Originally Posted by z_beeblebrox

I think the problem is more "Choose two random points inside by a 1" square and measure the distance between them. Repeat infinitely. What's the average of those measurements?"

I agree then - your answer would make sense if that were the question. However, it was:

What's the average length of all the line segments which can be drawn inside a 1 inch square?

[z_beeblebrox]

Quote:

Originally Posted by FiMFanatic

I agree then - your answer would make sense if that were the question.

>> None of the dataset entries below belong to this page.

/-- A host program's entries run one after the other, from UPC 0 (R35; 20_memory.md R60). -/
theorem steps_program {is : List Instr} {s : State} (hwf : ∀ i ∈ is, i.wf = true) (hir : s.ir = none)
    (hupc : s.upc = 0#13) (hp : s.program = is.map encode) :
    steps (is.length + ((is.map (uprog s.constants)).flatten).length) s =
      .next ((s.withProgram []).afterMicros ((is.map (uprog s.constants)).flatten)) := by
  induction is generalizing s with
  | nil =>
    rw [List.map_nil] at hp
    rw [← hp, State.withProgram_self]
    exact congrArg Host.Outcome.next s.afterMicros_nil.symm
  | cons i is ih =>
    obtain ⟨hwfi, hwfis⟩ := List.forall_mem_cons.mp hwf
    have hfirst := steps_entry_of_upc_zero hwfi hir hupc hp
    have hcount : (i :: is).length + (((i :: is).map (uprog s.constants)).flatten).length =
        1 + (uprog s.constants i).length + (is.length + ((is.map (uprog s.constants)).flatten).length) := by
      simp
      omega
    rw [hcount, steps_add hfirst, List.map_cons, List.flatten_cons, State.afterMicros_append]
    exact ih (s := (s.withProgram (is.map encode)).afterMicros (uprog s.constants i)) hwfis hir hupc rfl

/-- Settles O23: by induction on the host program, one entry after the other. -/
theorem hostProgramRunsInOrder : Obligations.HostProgramRunsInOrder :=
  fun _ _ hwf hir hupc hp => steps_program hwf hir hupc hp

end Machine

end Sys2Proof
end

section
/-! PROOF. Encodings: the decoder and the encoder are inverse to each other, the words R87 reserves are the ones no
well-formed instruction is presented as, and a controller command byte is sent as `CMD` sends it
(spec/30_encoding.md R81 to R92, R95, R97). -/

namespace Sys2Proof

/-- The operation code of the word presented for an instruction is its field `w[11:8]` (R81). -/
@[simp] theorem wordOf_opc (i : Instr) : (wordOf i).extractLsb' 8 4 = opcOf i := BitVec.extractLsb'_append_eq_left

/-- The operand byte of the word presented for an instruction is its field `w[7:0]` (R81). -/
@[simp] theorem wordOf_opd (i : Instr) : (wordOf i).extractLsb' 0 8 = operandByte i :=
  BitVec.extractLsb'_append_eq_right

/-- A word is its operation code before its operand byte (R81). -/
theorem opc_append_opd (w : Word) : w.extractLsb' 8 4 ++ w.extractLsb' 0 8 = w :=
  BitVec.extractLsb'_append_extractLsb' (w := 4) (len := 8)

/-- An operand byte with `opd[7:5]` 0 is that of a display position (R85). -/
theorem operandByte_setpos_fields {w : Word} (h : w.extractLsb' 5 3 = 0#3) :
    operandByte (.setpos (w.extractLsb' 4 1) (w.extractLsb' 0 4)) = w.extractLsb' 0 8 := by
  rw [operandByte, ← h, BitVec.extractLsb'_append_extractLsb'_eq_extractLsb' (start₂ := 4) rfl]
  exact BitVec.extractLsb'_append_extractLsb'_eq_extractLsb' (start₂ := 5) rfl

/-- `INIT` is well formed exactly with an operand from 0x0C to 0x0F (R83). -/
theorem init_wf_iff (dc : Byte) : (Instr.init dc).wf = true ↔ 0x0C ≤ dc.toNat ∧ dc.toNat ≤ 0x0F := by
  rw [← Machine.displayOn_eq_wf, Machine.displayOn, Bool.and_eq_true, decide_eq_true_iff, decide_eq_true_iff]

/-- The words R87 lists. -/
def ReservedWord (w : Word) : Prop :=
  6 ≤ (w.extractLsb' 8 4).toNat ∨
  (w.extractLsb' 8 4 = 0x0#4 ∧ ¬ (0x0C ≤ (w.extractLsb' 0 8).toNat ∧ (w.extractLsb' 0 8).toNat ≤ 0x0F)) ∨
  (w.extractLsb' 8 4 = 0x3#4 ∧ w.extractLsb' 5 3 ≠ 0#3)

/-- No well-formed instruction is presented as a reserved word. -/
theorem not_reservedWord_wordOf {i : Instr} (h : i.wf = true) : ¬ ReservedWord (wordOf i) := by
  cases i with
  | init dc => simp [ReservedWord, opcOf, operandByte, (init_wf_iff dc).1 h]
  | setpos row col =>
    have hzero : (wordOf (.setpos row col)).extractLsb' 5 3 = 0#3 := by revert row col; decide
    simp [ReservedWord, opcOf, hzero]
  | _ => simp [ReservedWord, opcOf]

/-- Every other word is the one presented for a well-formed instruction. -/
theorem exists_wordOf_eq {w : Word} (h : ¬ ReservedWord w) : ∃ i : Instr, i.wf = true ∧ wordOf i = w := by
  obtain ⟨hopc, hinit, hsetpos⟩ : (w.extractLsb' 8 4).toNat < 6 ∧
      (w.extractLsb' 8 4 = 0x0#4 → 0x0C ≤ (w.extractLsb' 0 8).toNat ∧ (w.extractLsb' 0 8).toNat ≤ 0x0F) ∧
      (w.extractLsb' 8 4 = 0x3#4 → w.extractLsb' 5 3 = 0#3) := by
    simpa [ReservedWord] using h
  have hword : ∀ i : Instr, opcOf i = w.extractLsb' 8 4 → operandByte i = w.extractLsb' 0 8 → wordOf i = w := by
    intro i hc hd
    rw [wordOf, hc, hd, opc_append_opd]
  have hcodes : ∀ c : BitVec 4, c.toNat < 6 → c = 0#4 ∨ c = 1#4 ∨ c = 2#4 ∨ c = 3#4 ∨ c = 4#4 ∨ c = 5#4 := by decide
  obtain hc | hc | hc | hc | hc | hc := hcodes _ hopc
  · exact ⟨.init (w.extractLsb' 0 8), (init_wf_iff _).2 (hinit hc), hword _ hc.symm rfl⟩
  · exact ⟨.cmd (w.extractLsb' 0 8), rfl, hword _ hc.symm rfl⟩
  · exact ⟨.data (w.extractLsb' 0 8), rfl, hword _ hc.symm rfl⟩
  · exact ⟨.setpos (w.extractLsb' 4 1) (w.extractLsb' 0 4), rfl,
      hword _ hc.symm (operandByte_setpos_fields (hsetpos hc))⟩
  · exact ⟨.shl (w.extractLsb' 0 8), rfl, hword _ hc.symm rfl⟩
  · exact ⟨.shr (w.extractLsb' 0 8), rfl, hword _ hc.symm rfl⟩

/-- The decoder refuses the reserved words and no others (R87). -/
theorem decode_error_iff_reservedWord (w : Word) : (∃ why, decode w = .error why) ↔ ReservedWord w := by
  constructor
  · rintro ⟨why, herror⟩
    by_contra hw
    obtain ⟨i, hwf, rfl⟩ := exists_wordOf_eq hw
    rw [decode_wordOf hwf] at herror
    cases herror
  · intro hw
    cases hd : decode w with
    | error why => exact ⟨why, rfl⟩
    | ok i =>
      obtain ⟨hwf, -, rfl⟩ := decode_ok hd
      exact absurd hw (not_reservedWord_wordOf hwf)

/-- Settles O2: the encoder's entry for each constructor, an operation word or a command byte, decodes to it. -/
theorem decodeAfterEncodeIsIdentity : Obligations.DecodeAfterEncodeIsIdentity :=
  fun _ hwf => decodeEntry_encode hwf

/-- Settles O3: the branches of both decoders, each of which keeps the fields it reads. -/
theorem decodedEntriesEncodeBack : Obligations.DecodedEntriesEncodeBack :=
  fun _ _ hdecode => decodeEntry_ok hdecode

/-- Settles O4: the words no well-formed instruction is presented as are the reserved ones, and the HOST step refuses
what does not decode. -/
theorem reservedWordsAreRefused : Obligations.ReservedWordsAreRefused :=
  fun w => ⟨decode_error_iff_reservedWord w, fun _ _ _ hdecode hir hprogram =>
    Machine.step_issue_refused hir hprogram hdecode⟩

/-- Settles O1: each word is compared with the masks of the decoder's rows. -/
theorem specWordsDecode : Obligations.SpecWordsDecode := by
  unfold Obligations.SpecWordsDecode
  decide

However, it was:

What's the average length of all the line segments which can be drawn inside a 1 inch square?

If the problem is interpreted as you describe (What is the average length of all the line segments that could be packed into a 1" square at once without overlapping?), there would be no meaningful answer, since infinite line segments of any length l < sqrt(2)" could be fit within the square, as line segments have no thickness thus can be packed infinitely densely.

[FiMFanatic]

Exactly - hence why people struggled to answer I think......

[Aren Siekmeier]

Precisely ln(1+sqrt(2))/3 + sqrt(2)/15 + 2/15

Or approximately 0.52140543316
Rounded to 8 digits: 0.52140543
Rounded to 5 digits: 0.52141

A fun exercise in every integration tool I've ever learned, plus a cool rationalization trick I wasn't familiar with.

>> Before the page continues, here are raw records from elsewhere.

-- ==== Sys2Proof/Syntax.lean ====
section
/-!
DEFINITION. The words of both lines and the commands of the part: one constructor of `Instr` for each row of
spec/opcode_table.json.
-/

namespace Sys2Proof

/-- The levels of the strap pins at a start, `true` for high (R195). -/
structure Straps where
  side : Bool
  baud1 : Bool
  baud0 : Bool
  deriving DecidableEq, Repr

/-- The ten control words with the value each carries (R74, section 10.4). -/
inductive ControlWord where
  /-- DIAL with the dialling side's window (R10). -/
  | dial (window : Byte)
  /-- ANSWER with the answering side's window (R15). -/
  | answer (window : Byte)
  /-- REJECT with its reason code (R13). -/
  | reject (reason : Byte)
  | hang
  | hangDone
  | quietAsk
  | quietOk
  | quietRefuse
  | wake
  /-- CREDIT with the cumulative count G (R66). -/
  | credit (count : Byte)
  deriving DecidableEq, Repr

/-- The fourteen link signals with their arguments (section 10.4). -/
inductive LinkSignal where
  | hello (side version circuits capacity : Byte)
  | ready
  | ack (n : Byte)
  | nak (n : Byte)
  | tune
  | tuneOk
  | napAsk
  | napOk
  | napRefuse
  | rouse
  | rouseOk
  | down
  | downOk
  | fault (cause : Byte)
  deriving DecidableEq, Repr

/-- A frame of the trunk (section 10.4): the three kinds the TYPE byte names. -/
inductive TrunkFrame where
  | data (sequence : Byte) (circuit : CircuitId) (payload : Payload)
  | control (sequence : Byte) (circuit : CircuitId) (word : ControlWord) (callNumber : Byte)
  | signal (s : LinkSignal)
  deriving DecidableEq, Repr

/-- The eighteen reply statuses (R181). -/
inductive Status where
  | ok | unknown | badLength | badCircuit | badValue | badState | notUp | napping | noBuffer | queueFull
  | empty | unread | holdoff | notQuiet | unacked | pendingNotice | holding | busy
  deriving DecidableEq, Repr

/-- The 27 request kinds by name (R179). -/
inductive RequestKind where
  | trunkUp | trunkDown | retune | nap | rouse | trunkStatus
  | dial | accept | refuse | hangup | bar | unbar | quiet | wake | options | circuitStatus
  | send | fetch | discard
  | poll | mask | dismiss
  | ident | set | get | counters | restart
  deriving DecidableEq, Repr

/-- The 27 request kinds with the arguments of their bodies (R193). An argument stays the byte the host
sent: its owner judges its range. -/
inductive Request where
  | trunkUp
  | trunkDown
  | retune
  | nap
  | rouse
  | trunkStatus
  | dial (circuit window depth : Byte)
  /-- ACCEPT: a window or depth byte of 0 means that none is given, as an absent byte does (R193). -/
  | accept (circuit window depth : Byte)
  | refuse (circuit : Byte)
  | hangup (circuit : Byte)
  | bar (circuit : Byte)
  | unbar (circuit : Byte)
  | quiet (circuit : Byte)
  | wake (circuit : Byte)
  | options (circuit autoQuiet answerWindow : Byte)
  | circuitStatus (circuit : Byte)
  | send (circuit : Byte) (payload : Payload)
  | fetch (circuit : Byte)
  | discard (circuit choice : Byte)
  | poll
  | mask (source kind setting : Byte)
  | dismiss (source kind : Byte)
  | ident
  | set (number low high : Byte)
  | get (number : Byte)
  | counters (clear : Byte)
  | restart
  deriving DecidableEq, Repr

/-- The commands of the part, one for each row of spec/opcode_table.json. A host request row carries the
TAG and the BODY of its frame (R174, R193); a cell row the sequence number, the circuit byte and what
its word carries (section 10.4). -/
inductive Instr where
  | trunkUp (tag : Byte) (body : List Byte)
  | trunkDown (tag : Byte) (body : List Byte)
  | retune (tag : Byte) (body : List Byte)
  | nap (tag : Byte) (body : List Byte)
  | rouse (tag : Byte) (body : List Byte)
  | trunkStatus (tag : Byte) (body : List Byte)
  | dial (tag : Byte) (body : List Byte)
  | accept (tag : Byte) (body : List Byte)
  | refuse (tag : Byte) (body : List Byte)
  | hangup (tag : Byte) (body : List Byte)
  | bar (tag : Byte) (body : List Byte)
  | unbar (tag : Byte) (body : List Byte)
  | quiet (tag : Byte) (body : List Byte)
  | wake (tag : Byte) (body : List Byte)
  | options (tag : Byte) (body : List Byte)
  | circuitStatus (tag : Byte) (body : List Byte)
  | send (tag : Byte) (body : List Byte)
  | fetch (tag : Byte) (body : List Byte)
  | discard (tag : Byte) (body : List Byte)
  | poll (tag : Byte) (body : List Byte)
  | mask (tag : Byte) (body : List Byte)
  | dismiss (tag : Byte) (body : List Byte)
  | ident (tag : Byte) (body : List Byte)
  | set (tag : Byte) (body : List Byte)
  | get (tag : Byte) (body : List Byte)
  | counters (tag : Byte) (body : List Byte)
  | restart (tag : Byte) (body : List Byte)
  /-- A request frame whose KIND is no request code (R179). -/
  | unknownRequest (kind tag : Byte) (body : List Byte)
  /-- A byte on HRX; `stopBit` is false where its stop bit is missing (R174). -/
  | hostByteReceived (value : Byte) (stopBit : Bool)
  | gapTimerExpiry
  | replySent
  | restartStart (straps : Straps)
  | powerOn (straps : Straps)
  | resetPinLow
  | resetPinHigh (straps : Straps)
  | incomingDataCell (sequence circuit : Byte) (payload : Payload)
  | incomingDial (sequence circuit callNumber window : Byte)
  | incomingAnswer (sequence circuit callNumber window : Byte)
  | incomingReject (sequence circuit callNumber reason : Byte)
  | incomingHang (sequence circuit callNumber : Byte)
  | incomingHangDone (sequence circuit callNumber : Byte)
  | incomingQuietAsk (sequence circuit callNumber : Byte)
  | incomingQuietOk (sequence circuit callNumber : Byte)
  | incomingQuietRefuse (sequence circuit callNumber : Byte)
  | incomingWake (sequence circuit callNumber : Byte)
  | incomingCredit (sequence circuit callNumber count : Byte)
  | helloReceived (side version circuits capacity : Byte)
  | readyReceived
  | ackReceived (n : Byte)
  | nakReceived (n : Byte)
  | tuneReceived
  | tuneOkReceived
  | napAskReceived
  | napOkReceived
  | napRefuseReceived
  | rouseReceived
  | rouseOkReceived
  | downReceived
  | downOkReceived
  | faultReceived (cause : Byte)
  | frameFailsCheck
  | trunkFrameComplete
  | dialTimerExpiry (circuit : CircuitId)
  | ringTimerExpiry (circuit : CircuitId)
  | holdoffExpiry (circuit : CircuitId)
  | replayTimerExpiry
  | errorWindowExpiry
  | repeatTimerExpiry
  | trainTimerExpiry
  | retuneTimerExpiry
  | closeTimerExpiry
  | faultHoldExpiry
  | napAskTimerExpiry
  | rouseTimerExpiry
  deriving DecidableEq, Repr

end Sys2Proof
end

The computation took a bit to hash through some arithmetic errors and one silly differential error (chain rule!). In practice you probably wouldn't bother to do this (or use a symbolic manipulation tool like Mathematica - this is how I checked my work), and sometimes there is no closed form for the integral. To get 8 digits simply run a larger Monte Carlo simulation (a couple lines of code instead of several pages of derivation). In the end we are always limited to some finite number of digits, so numerical methods win out.